_What to work on_
Your task is to set down the records below again, exactly.

_Input data_
-- Opening Marker --
-- ==== Sys2Proof/Machine/Status.lean ====
section
/-! DEFINITION. The status read port (rules R230 to R245): one definition per READ, over the register values of
rule R81. No read changes any state of the block (rule R243). -/

namespace Sys2Proof.Machine

/-! ### Register values (rule R81) -/

/-- A one-bit value in a 32-bit register, `zext_32` (rule R12). -/
def boolWord (b : Bool) : Word := if b then 1#32 else 0#32

/-- SYNCED: the published state machine state is not UNSYNCED (rules R30 and R232). -/
def synced (n : Snapshot) : Bool := n.fsmPub ≠ .unsynced

/-- SYNC (rule R232). -/
def syncWord (n : Snapshot) : Word := boolWord (synced n)

/-- FSM (rule R233). -/
def fsmWord (n : Snapshot) : Word := (fsmCode n.fsmPub).zeroExtend 32

/-- LOCK (rule R235). -/
def lockWord (n : Snapshot) : Word := boolWord n.lock

/-- SNR, sign-extended (rules R93 and R236). -/
def snrWord (n : Snapshot) : Word := n.snr.signExtend 32

/-- SESS (rule R231). -/
def sessWord (v : Sess) : Word := (sessCode v).zeroExtend 32

/-- NSYM (rule R241). -/
def nsymWord (c : Config) : Word := BitVec.ofNat 32 c.nSym

/-- SYM[i], and 0 past the last symbol (rules R81, R240 and R241). -/
def symWord (n : Snapshot) (i : Nat) : Word := n.sym.getD i 0#32

/-- The record READ_SNAPSHOT returns, every word from one publication (rule R242). -/
def snapshotRecord (n : Snapshot) : List Word :=
  [n.seq, syncWord n, fsmWord n, lockWord n, snrWord n, n.toff, n.foff, n.clkoff] ++ n.sym

/-! ### The reads -/

/-- READ SESS (rule R231). -/
def execReadSess (s : State) : Host.Outcome State Fault Refusal := .next (answerStatus [sessWord s.sess] s)

/-- READ SYNC (rule R232). -/
def execReadSync (s : State) : Host.Outcome State Fault Refusal := .next (answerStatus [syncWord s.snap] s)

/-- READ FSM (rule R233). -/
def execReadFsm (s : State) : Host.Outcome State Fault Refusal := .next (answerStatus [fsmWord s.snap] s)

/-- READ SEQ (rule R234). -/
def execReadSeq (s : State) : Host.Outcome State Fault Refusal := .next (answerStatus [s.snap.seq] s)

/-- READ LOCK (rule R235). -/
def execReadLock (s : State) : Host.Outcome State Fault Refusal := .next (answerStatus [lockWord s.snap] s)

/-- READ SNR (rule R236). -/
def execReadSnr (s : State) : Host.Outcome State Fault Refusal := .next (answerStatus [snrWord s.snap] s)

/-- READ TOFF (rule R237). -/
def execReadToff (s : State) : Host.Outcome State Fault Refusal := .next (answerStatus [s.snap.toff] s)

/-- READ FOFF (rule R238). -/
def execReadFoff (s : State) : Host.Outcome State Fault Refusal := .next (answerStatus [s.snap.foff] s)

/-- READ CLKOFF (rule R239). -/
def execReadClkoff (s : State) : Host.Outcome State Fault Refusal := .next (answerStatus [s.snap.clkoff] s)

/-- READ NSYM (rule R241). -/
def execReadNsym (s : State) : Host.Outcome State Fault Refusal := .next (answerStatus [nsymWord s.cfg] s)

/-- READ SYM[i] (rule R240). -/
def execReadSym (i : Nat) (s : State) : Host.Outcome State Fault Refusal := .next (answerStatus [symWord s.snap i] s)

/-- A READ_WORD of a reserved address: 0, whichever address it is (rules R82 and R241). -/
def execReadReserved (_addr : BitVec 8) (s : State) : Host.Outcome State Fault Refusal :=
  .next (answerStatus [0#32] s)

/-- READ_SNAPSHOT (rule R242). -/
def execReadSnapshot (s : State) : Host.Outcome State Fault Refusal := .next (answerStatus (snapshotRecord s.snap) s)

/-- An invalid status request word: the single word 0 and no effect (rules R80 and R243). -/
def invalidStatus (s : State) : State := answerStatus [0#32] s

end Sys2Proof.Machine
end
-- Closing Marker --
_Exercise output_
-- ==== Sys2Proof/Machine/Status.lean ====
section
/-! DEFINITION. The status read port (rules R230 to R245): one definition per READ, over the register values of
rule R81. No read changes any state of the block (rule R243). -/

namespace Sys2Proof.Machine

/-! ### Register values (rule R81) -/

/-- A one-bit value in a 32-bit register, `zext_32` (rule R12). -/
def boolWord (b : Bool) : Word := if b then 1#32 else 0#32

/-- SYNCED: the published state machine state is not UNSYNCED (rules R30 and R232). -/
def synced (n : Snapshot) : Bool := n.fsmPub ≠ .unsynced

/-- SYNC (rule R232). -/
def syncWord (n : Snapshot) : Word := boolWord (synced n)

/-- FSM (rule R233). -/
def fsmWord (n : Snapshot) : Word := (fsmCode n.fsmPub).zeroExtend 32

/-- LOCK (rule R235). -/
def lockWord (n : Snapshot) : Word := boolWord n.lock

/-- SNR, sign-extended (rules R93 and R236). -/
def snrWord (n : Snapshot) : Word := n.snr.signExtend 32

/-- SESS (rule R231). -/
def sessWord (v : Sess) : Word := (sessCode v).zeroExtend 32

/-- NSYM (rule R241). -/
def nsymWord (c : Config) : Word := BitVec.ofNat 32 c.nSym

/-- SYM[i], and 0 past the last symbol (rules R81, R240 and R241). -/
def symWord (n : Snapshot) (i : Nat) : Word := n.sym.getD i 0#32

/-- The record READ_SNAPSHOT returns, every word from one publication (rule R242). -/
def snapshotRecord (n : Snapshot) : List Word :=
  [n.seq, syncWord n, fsmWord n, lockWord n, snrWord n, n.toff, n.foff, n.clkoff] ++ n.sym

/-! ### The reads -/

/-- READ SESS (rule R231). -/
def execReadSess (s : State) : Host.Outcome State Fault Refusal := .next (answerStatus [sessWord s.sess] s)

/-- READ SYNC (rule R232). -/
def execReadSync (s : State) : Host.Outcome State Fault Refusal := .next (answerStatus [syncWord s.snap] s)

/-- READ FSM (rule R233). -/
def execReadFsm (s : State) : Host.Outcome State Fault Refusal := .next (answerStatus [fsmWord s.snap] s)

/-- READ SEQ (rule R234). -/
def execReadSeq (s : State) : Host.Outcome State Fault Refusal := .next (answerStatus [s.snap.seq] s)

/-- READ LOCK (rule R235). -/
def execReadLock (s : State) : Host.Outcome State Fault Refusal := .next (answerStatus [lockWord s.snap] s)

/-- READ SNR (rule R236). -/
def execReadSnr (s : State) : Host.Outcome State Fault Refusal := .next (answerStatus [snrWord s.snap] s)

/-- READ TOFF (rule R237). -/
def execReadToff (s : State) : Host.Outcome State Fault Refusal := .next (answerStatus [s.snap.toff] s)

/-- READ FOFF (rule R238). -/
def execReadFoff (s : State) : Host.Outcome State Fault Refusal := .next (answerStatus [s.snap.foff] s)

/-- READ CLKOFF (rule R239). -/
def execReadClkoff (s : State) : Host.Outcome State Fault Refusal := .next (answerStatus [s.snap.clkoff] s)

/-- READ NSYM (rule R241). -/
def execReadNsym (s : State) : Host.Outcome State Fault Refusal := .next (answerStatus [nsymWord s.cfg] s)

/-- READ SYM[i] (rule R240). -/
def execReadSym (i : Nat) (s : State) : Host.Outcome State Fault Refusal := .next (answerStatus [symWord s.snap i] s)

/-- A READ_WORD of a reserved address: 0, whichever address it is (rules R82 and R241). -/
def execReadReserved (_addr : BitVec 8) (s : State) : Host.Outcome State Fault Refusal :=
  .next (answerStatus [0#32] s)

/-- READ_SNAPSHOT (rule R242). -/
def execReadSnapshot (s : State) : Host.Outcome State Fault Refusal := .next (answerStatus (snapshotRecord s.snap) s)

/-- An invalid status request word: the single word 0 and no effect (rules R80 and R243). -/
def invalidStatus (s : State) : State := answerStatus [0#32] s

end Sys2Proof.Machine
end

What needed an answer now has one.